Las Vegas, San Francisco and Seattle reported the highest year-over-year gains among the 20 cities. In August, Las Vegas led the way with a 13.9% year-over-year price increase, followed by San Francisco with a 10.6% increase and Seattle with a 9.6% increase. Four of the 20 cities reported greater price increases in the year ending August 2018 versus the year ending July 2018.

Before seasonal adjustment, the National Index posted a month-over-month gain of 0.2% in August. The 10-City and 20-City Composites did not report any gains for the month. After seasonal adjustment, the National Index recorded a 0.6% month-over-month increase in August. The 10-City Composite and the 20-City Composite both posted 0.1% month-over-month increases. In August, 12 of 20 cities reported increases before seasonal adjustment, while 17 of 20 cities reported increases after seasonal adjustment.

“Following reports that home sales are flat to down, price gains are beginning to moderate,” says David M. Blitzer, managing director and chairman of the Index Committee at S&P Dow Jones Indices. “Comparing prices to their levels a year earlier, 14 of the 20 cities, the National Index plus the 10-city and 20-city Composite Indices all show slower price growth. The seasonally adjusted monthly data show that 10 cities experienced declining prices. Other housing data tell a similar story: prices and sales of new single family homes are weakening, housing starts are mixed and residential fixed investment is down in the last three quarters. Rising prices may be pricing some potential home buyers out of the market, especially when combined with mortgage rates approaching 5% for 30-year fixed rate loans.

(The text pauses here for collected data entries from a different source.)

-- ==== Sys2Proof/Machine/StateLogic.lean ====
section
/-! DEFINITION. The state of the Aplar logic engine (R401 to R419). -/

namespace Sys2Proof.Machine

/-- A timer (R406). -/
structure Tmr where
  start : Nat := 0
  q : Bool := false
  run : Bool := false
  inPrev : Bool := false
  deriving DecidableEq, Repr

/-- A counter (R407); the bits its last instruction left in area C stand in the image. -/
structure Ctr where
  count : Int := 0
  up : Bool := false
  down : Bool := false
  deriving DecidableEq, Repr

/-- The bit areas I, Q, P, M, R, T, C, S and H of R401 as one image. -/
structure Image where
  i : BitVec 24 := 0
  q : BitVec 24 := 0
  p : BitVec 576 := 0
  m : BitVec 4096 := 0
  r : BitVec 1024 := 0
  t : BitVec 256 := 0
  c : BitVec 512 := 0
  s : BitVec 256 := 0
  h : BitVec 256 := 0
  deriving DecidableEq, Repr

/-- The Aplar engine. -/
structure LogicSt where
  /-- The program in program RAM as its image, header included; empty with none (R412). -/
  image : Bytes := []
  /-- The slot of that program: true B. -/
  slot : Bool := false
  /-- A program that waits to be switched in, with its slot (R413). -/
  next : Option (Bytes × Bool) := none
  /-- MODE: 0 OFF, 1 RUN, 2 STOP, 3 HOLD, 4 HOLD-LINE, 5 STANDBY, 6 FAULT. -/
  mode : Nat := 0
  /-- The commanded mode: 0 RUN, 1 STOP, 2 HOLD. -/
  cmd : Nat := 0
  /-- The commanded mode that R76 step 4 recorded (AON). -/
  cmdSaved : Option Nat := none
  /-- An uncorrectable error awaits the next scan instant (R414). -/
  eccDue : Bool := false
  /-- The engine is held in FAULT until LOGIC_MODE_SET (R414). -/
  faulted : Bool := false
  /-- Scans of LOGIC_STEP that are left (R411). -/
  steps : Nat := 0
  /-- A stepping is in progress. -/
  stepping : Bool := false
  /-- The stepping ends at the next scan instant. -/
  stepCut : Bool := false
  /-- The next scan is an initialising scan (R409). -/
  initDue : Bool := false
  /-- The initialising scan keeps the Q and P images. -/
  initKeep : Bool := false
  /-- FIRST_SCAN and PROGRAM_CHANGED of the last scan. -/
  firstScan : Bool := false
  progChanged : Bool := false
  /-- PROGRAM_CHANGED is due in the next scan. -/
  changeDue : Bool := false
  /-- Scan instants for which the program switch in progress still skips the scan, and the scans it skipped. -/
  skipLeft : Nat := 0
  skipped : Nat := 0
  scanCnt : Nat := 0
  scanTime : Nat := 0
  scanMax : Nat := 0
  /-- LT in µs (R406). -/
  lt : Nat := 0
  ts : Nat := 0
  skipCnt : Nat := 0
  evtDrop : Nat := 0
  /-- The image as the program works on it; its Q and P are the program's. -/
  img : Image := {}
  /-- The previous-state image. -/
  prev : Image := {}
  timers : List Tmr := List.replicate 256 {}
  counters : List Ctr := List.replicate 256 {}
  /-- The EVT instructions whose stored previous input is 1. -/
  evtOn : List Nat := []
  /-- Host-bit writes that wait for the next latch: word, mask, value (R416). -/
  hostBits : List (Nat × Nat × Nat) := []
  /-- DOUT0 to 23 as the output stage drives them. -/
  dout : BitVec 24 := 0
  /-- DOUT has been driven since reset; before the first enable the balls are in their reset state. -/
  doutOn : Bool := false
  /-- The permit image of the output stage (R26). -/
  permit : BitVec 576 := 0
  deriving DecidableEq, Repr

end Sys2Proof.Machine
end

“There are no signs that the current weakness will become a repeat of the crisis, however. In 2006, when home prices peaked and then tumbled, mortgage default rates bottomed out and started a three year surge,. Blitzer said. Today, the mortgage default rates reported by the S&P/Experian Consumer Credit Default Indices are stable. Without a collapse in housing finance like the one seen 12 years ago, a crash in home prices is unlikely.”